By | News & Politics | Published 13 years ago

It may have been purely coincidental that Barack Obama’s 10-day journey to Asia was scheduled within days of the midterm congressional and gubernatorial elections in which his party was subjected to a painful — albeit predictable — bashing early in November 2010, but the US president must have been relieved to get away. After all, whatever awaited him in India, Indonesia, South Korea and Japan couldn’t possibly be more challenging than the Tea Party.

A midterm comeuppance is by no means unusual in American politics: Ronald Reagan faced it, as did Bill Clinton, and both of them went on to comfortably win second terms in the White House. George W. Bush did not, largely because of the “war on terror” he had launched in the wake of 9/11; most of the voters did not stop to think whether it made much sense to take up arms against an abstract noun, they just did their patriotic duty. It was only when the Iraq war went seriously awry that Bush’s Republican Party faced the consequences in voting booths.

Bush must have been beginning to feel unwanted in 2006, when he undertook a state visit to India, and he is likely to have cherished Manmohan Singh’s assurance that Indians loved him. The extent to which that was true is questionable, of course, but there can be little doubt that Bush’s offer of a civilian nuclear deal went down very well indeed, not least because Pakistan was not at the receiving end of any comparable gesture.

Obama was thus aware that, in some Indian eyes, he had big shoes to fill. The idea may seem strange to anyone with a modicum of intelligence. Although, to his discredit, Obama has failed to differentiate himself substantially from the policies of his predecessor, in terms of personality and intellectual grasp, it hardly seems reasonable to posit any sort of equivalence between the two men. Yet it was inevitable that the incumbent’s visit to India would be subjected to close comparative scrutiny.

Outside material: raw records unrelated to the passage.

-- ==== Sys2Proof/Machine/Logic.lean ====
section
/-! DEFINITION. The logic engine (R257 to R283): release, dispatch, one run of a task, handing over, overrun, control states,
retained data, online exchange, forcing. -/

namespace Sys2Proof.Machine

/-! ## What the engine knows -/

/-- Ibex runs and the start is complete. -/
def ibexRuns (s : State) : Bool := s.saf.lanes.ibexUp && s.boot.power == .on && s.boot.step = 0

/-- The packet engine runs from the end of step 2 of a start (R405): herd and time listen from then on (R417). -/
def listens (s : State) : Bool := s.saf.lanes.ibexUp && s.boot.power == .on && (s.boot.step = 0 || 3 ≤ s.boot.step)

def slotCount (g : Logic) : Nat := g.slot - 1
def fieldTask (s : State) : Option Nat := s.logic.active.bind fun p => fieldTaskOf p (s.modN .flCycleMs)
def anyStation (s : State) : Bool := (List.range 16).any fun f => s.fsp f .enable = 1
/-- The field task waits for its frame (R247 step 3). -/
def fieldWaits (s : State) : Bool := s.link.due || s.link.sentAt.isSome

def runningTask (g : Logic) (t : Nat) : Bool := g.running.any fun r => r.task = t
def readyTask (g : Logic) (t : Nat) : Bool := g.ready.any fun r => r.1 = t

/-- Priority of a task; the error task runs ahead of the field task (R271). -/
def prioOf (s : State) (p : PlanImg) (t : Nat) : Nat :=
  let own := ((p.taskOf t).map Task.prio).getD 7
  if p.errorTask.map (8 + ·) == some t then
    min own (((fieldTask s).bind fun f => (p.taskOf f).map Task.prio).getD 7)
  else own

/-- Order of ready tasks (R258, R271): priority, then error task, cyclic tasks, event tasks, by number. -/
def orderKey (s : State) (p : PlanImg) (t : Nat) : Nat :=
  100 * prioOf s p t + (if p.errorTask.map (8 + ·) == some t then 0 else 10 + t)

/-! ## Instance data -/

def InstData.init (i : Inst) : InstData :=
  { outs := List.replicate (outPins i).length 0, st := List.replicate (dataSize i.type / 4 - (outPins i).length) 0,
    first := true, lastSlot := 0, req := 0, reqDone := false }

/-- Data of the instance at a table index. -/
def dataAt (g : Logic) (p : PlanImg) (i : Nat) : InstData :=
  (g.data[i]?).getD (match p.insts[i]? with | some x => InstData.init x | none => ⟨[], [], true, 0, 0, false⟩)

/-! ## One run of a task (R260, R261) -/

/-- The value of an input: 0 where nothing is connected, the constant, this run's output of an instance that has run
already, else the output as of the source's last run. -/
def inputWord (g : Logic) (p : PlanImg) (done : List (Nat × InstData)) (i pin type : Nat) : Word32 :=
  let w := match connTo p i pin with
    | none => 0
    | some c =>
      match c.const with
      | some w => w
      | none =>
        match get done c.src with
        | some d => lget d.outs c.srcPin 0
        | none => lget (dataAt g p c.src).outs c.srcPin 0
  if type = 0 then ofB (w ≠ 0) else w

/-- Outputs with the forces on them (R281). -/
def forced (g : Logic) (id : Nat) (outs : List Word32) : List Word32 :=
  outs.zipIdx.map fun x =>
    match g.forces.find? fun f => f.1 = id && f.2.1 = x.2 with
    | some f => f.2.2
    | none => x.1

structure RunAcc where
  done : List (Nat × InstData)
  eff : List (Nat × Nat × Word32)

/-- One instance of a run. -/
def runInst (s : State) (p : PlanImg) (period tag : Nat) (step : Bool) (acc : RunAcc) (k : Nat) : RunAcc :=
  match p.insts[k]? with
  | none => acc
  | some i =>
    let g := s.logic
    let x := dataAt g p k
    let slot := slotCount g
    let ins := (inPins i).zipIdx.map fun t => inputWord g p acc.done k t.2 t.1
    let c : BlockCtx := { dt := if step then period else slot - x.lastSlot, period := period, tag := tag, slot := slot }
    let r := evalBlock s i x ins c
    let y := { x with outs := forced g i.id r.1, st := r.2.1, first := false, lastSlot := slot }
    { done := (k, y) :: acc.done, eff := acc.eff ++ r.2.2.map fun e => (i.id, e.1, e.2) }

/-- The whole run, with every input read now. -/
def taskRun (s : State) (p : PlanImg) (ix : Nat) (t : Task) (tag : Nat) (step : Bool) : TaskRun :=
  let acc := ((List.range t.n).map (t.first + ·)).foldl (runInst s p t.period tag step) ⟨[], []⟩
  { task := ix, tag := tag, after := acc.done.map fun x => (((p.insts[x.1]?).map Inst.id).getD 0, x.2), effects := acc.eff,
    stepMode := step }

/-- Start a run: a cyclic task's release or an event task's oldest trigger is consumed. -/
def startRun (ix : Nat) (step : Bool) (s : State) : State :=
  match s.logic.active with
  | none => s
  | some p =>
    match p.taskOf ix with
    | none => s
    | some t =>
      let q := if ix < 8 then [] else vget s.logic.triggers (ix - 8) []
      let r := taskRun s p ix t (lget q 0 0) step
      s.modLogic fun g =>
        { g with running := r :: g.running, ready := g.ready.filter fun x => x.1 ≠ ix,
                 triggers := if ix < 8 then g.triggers else vset g.triggers (ix - 8) (q.drop 1) }

/-- Tasks that could start now. -/
def candidates (s : State) (p : PlanImg) : List Nat :=
  let g := s.logic
  p.indices.filter fun t =>
    !runningTask g t &&
      (if t < 8 then readyTask g t && !(fieldTask s == some t && fieldWaits s)
       else vget g.triggers (t - 8) [] ≠ [])

/-- The best of a list by its order key. -/
def best (key : Nat → Nat) (l : List Nat) : Option Nat :=
  l.foldl (fun m t => match m with | none => some t | some x => if key t < key x then some t else some x) none

/-- Start what is due (R258): in RUN the best ready task, where nothing of its priority or above runs; in HOLD a run that
LOGIC_STEP asked for. -/
def dispatch (s : State) : State :=
  let g := s.logic
  match g.active with
  | none => s
  | some p =>
    if g.state == .run && !g.holdPending then
      match best (orderKey s p) (candidates s p) with
      | none => s
      | some t =>
        (match g.running with
         | [] => startRun t false s
         | r :: _ => if prioOf s p t < prioOf s p r.task then startRun t false s else s)
    else if g.state == .hold && g.running.isEmpty then
      match g.ready.find? fun x => x.2 = 1 && !(fieldTask s == some x.1 && fieldWaits s) with
      | some x => startRun x.1 true s
      | none => s
    else s

/-! ## Control states (R275, R276) -/

def doorReq (id d : Nat) (op : DoorOp) (s : State) : State :=
  let r : DoorReq := ⟨.plan id, op, d⟩
  if (s.reqs.filter fun x => x.src = .plan id).getLast? = some r then s else { s with reqs := s.reqs ++ [r] }

/-- A DOOR_HOLD that goes away lifts its suspension as for a falling edge. -/
def liftHold (i : Inst) (s : State) : State := if i.type = 0x38 then doorReq i.id i.p0 .holdLift s else s

/-- Entry into STOP. -/
def stopLogic (cause : Nat) (s : State) : State :=
  if s.logic.state == .stop then s
  else
    let s := match s.logic.active with
      | some p => p.insts.foldl (fun s i => liftHold i s) s
      | none => s
    s.modLogic fun g =>
      { g with state := .stop, holdPending := false, stopCause := cause, running := [], ready := [], late := [],
               triggers := .replicate 16 [], forces := [] }

/-- An overrun (R276): cause 1 budget, 2 release. A queued exchange is abandoned (R280). -/
def overrunTask (t cause : Nat) (s : State) : State :=
  let s := stopLogic cause s
  let s := s.modLogic fun g =>
    { g with overTask := t, exch := if g.exchQueued.isSome then 5 else g.exch, exchQueued := none }
  raise 207 (1 + 256 * t) s

/-- The mode conditions of HOLD and of forcing are tested again when the mode changes (R64, R275, R281). -/
def logicModeChange (s : State) : State :=
  let m := s.effMode
  if m == .maintenance || m == .test then s
  else
    let s := s.modLogic fun g => { g with forces := [] }
    if s.logic.state == .hold then stopLogic 3 s else s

That the charm offensive worked wonders can largely be attributed to the warmth generated by the first lady. Michelle Obama’s reasonably credible dance moves alongside Indian schoolgirls in Mumbai proved to be a particularly smart move in terms of public relations. And if the president turned out to be less flexible on the dance floor, he had something up his sleeve that was bound to go down well with Indians: broad support for New Delhi’s desire to be elevated to permanent membership of the United Nations Security Council.

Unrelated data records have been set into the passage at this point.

-- ==== Sys2Proof/Machine/Writes.lean ====
section
/-! DEFINITION. Writes of parameters and blocks (R12, R13, R300, R301, R320 to R329): the order of the checks, the timing of an
accepted value, and what each parameter's own rule adds. -/

namespace Sys2Proof.Machine

/-! ## Who writes -/

/-- The writer of a request: its session, role (R292) and port. -/
structure Writer where
  id : Nat
  role : Nat
  port : Port
  deriving DecidableEq, Repr

def roleOf (s : State) (q : Req) : Nat := ((sessionOf s q.session).map Session.role).getD 0
def writerOf (s : State) (q : Req) : Writer := ⟨q.session, roleOf s q, q.port⟩

/-- A MAINTAINER session in MAINTENANCE (R12). -/
def maintains (s : State) (w : Writer) : Bool := 2 ≤ w.role && s.effMode == .maintenance

/-! ## Values to come -/

/-- The value a parameter will have when a write takes effect (R324): pending, else active. -/
def willBe (s : State) (p : Par) : Int :=
  match p with
  | .io n .mode => match (s.pin n).modeNext with | some m => (m : Int) | none => s.coming p
  | .herd _ => (sget s.herd.writes p.key).getD (s.coming p)
  | _ => s.coming p

/-- The same with the safety shadow over it. -/
def willBeSafe (s : State) (p : Par) : Int := (s.committing s.safShadow p).getD (willBe s p)

def withVal (look : Par → Int) (p : Par) (v : Int) : Par → Int := fun r => if r = p then v else look r

/-! ## Pins named by other functions (R233) -/

def posAction (c : LcPoint) : Bool := c.flags.getLsbD 0 && (c.action = 1 || c.action = 2)
def cmpPin (pos : BitVec 32) : Bool :=
  pos.getLsbD 31 && (let k := pos.toNat / 0x1000000 % 8; 1 ≤ k && k ≤ 3)

/-- Enabled leaf-clock points and armed compare units of axis a that act on pin n. -/
def pointsUse (s : State) (a n : Nat) : Bool :=
  let x := s.axis a
  let t (v : Vector LcPoint 32) : Bool := (v.toList.drop 8).any fun c => posAction c && c.operand == n
  t x.lcTable || (match x.lcShadow with | some v => t v | none => false)
    || (List.range 4).any fun u =>
      let c := cmpOf s a u
      (cmpPin c.cfg && c.cfg.toNat % 256 == n) ||
        (match c.next with | some (_, _, g) => cmpPin g && g.toNat % 256 == n | none => false)

def latchUses (s : State) (a n : Nat) : Bool :=
  (List.range 2).any fun l => let x := latchOf s a l; x.armed && x.src = 2 && x.cfg.toNat % 256 == n

/-- Every function that names pin n finds it configured as R233 requires. -/
def pinUsesOk (s : State) (look : Par → Int) (n : Nat) : Bool :=
  (List.range 8).all (fun d => [DwP.unlockPin, .lockPin, .warnPin, .edgePin, .curtainPin].all fun q =>
    look (.dw d q) ≠ (n : Int) || relOk look (.dw d q))
  && (List.range 24).all fun a =>
    (look (.ax a .homePin) ≠ (n : Int) || relOk look (.ax a .homePin))
      && (!pointsUse s a n || pinIs look n 2 2) && (!latchUses s a n || look (.io n .mode) ≠ 0)

/-- The pin of a position action or latch lies in the group of the axis or in group 8. -/
def pinNear (a n : Nat) : Bool := n < 112 && (groupOf n = doorOf a || groupOf n = 8)

/-- A latch configuration (R144). -/
def latchCfgOk (s : State) (a : Nat) (v : Nat) : Bool :=
  let src := v / 256 % 16
  let edge := v / 4096 % 4
  src ≤ 4 && !((src = 1 || src = 2 || src = 4) && edge = 0)
    && !(src = 2 && (!pinNear a (v % 256) || (bit v 15 && willBe s (.io (v % 256) .mode) = 0)))

/-! ## The checks of one write -/

/-- An axis at rest (R92), and a doorway with every axis at rest. -/
def axStands (s : State) (a : Nat) : Bool := atRest s a && !moving s a
def doorStands (s : State) (d : Nat) : Bool := (s.axesOf d).all fun a => axStands s a
/-- The owner of an RWR parameter is at rest (R321); a move that has been formed has not begun before the tick that takes the
mailbox (R29). -/
def axRest (s : State) (a : Nat) : Bool := axStands s a || starting s a
def doorRest (s : State) (d : Nat) : Bool := (s.axesOf d).all fun a => axRest s a
def ownerRest (s : State) (p : Par) : Bool :=
  match p with
  | .ax a _ => axRest s a
  | .dw d _ => doorRest s d
  | _ => (List.range 24).all fun a => !s.axOn a || axRest s a

/-- A value that enters a shadow set (R323). -/
def deferred (s : State) (p : Par) : Bool :=
  p.info.acc = .rws || (p.info.acc = .rwr && !ownerRest s p)

def readOnly (s : State) (p : Par) : Bool :=
  p.info.acc = .ro || (match p with | .io n .out => s.iop n .owner ≠ 3 | _ => false)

It was the first time that a US president had explicitly expressed such a view. The sentiment was couched in general terms in the context of UN reform, a notoriously gradual and fraught process. As such, it does not mean very much — although it’s obviously preferable, from Delhi’s point of view, to only implicit support, or none at all, for one of its key aspirations on the international stage. Besides, it had the added benefit of irking Pakistan, perhaps adding to Islamabad’s irritation over the fact that it didn’t figure on Air Force One’s flight path.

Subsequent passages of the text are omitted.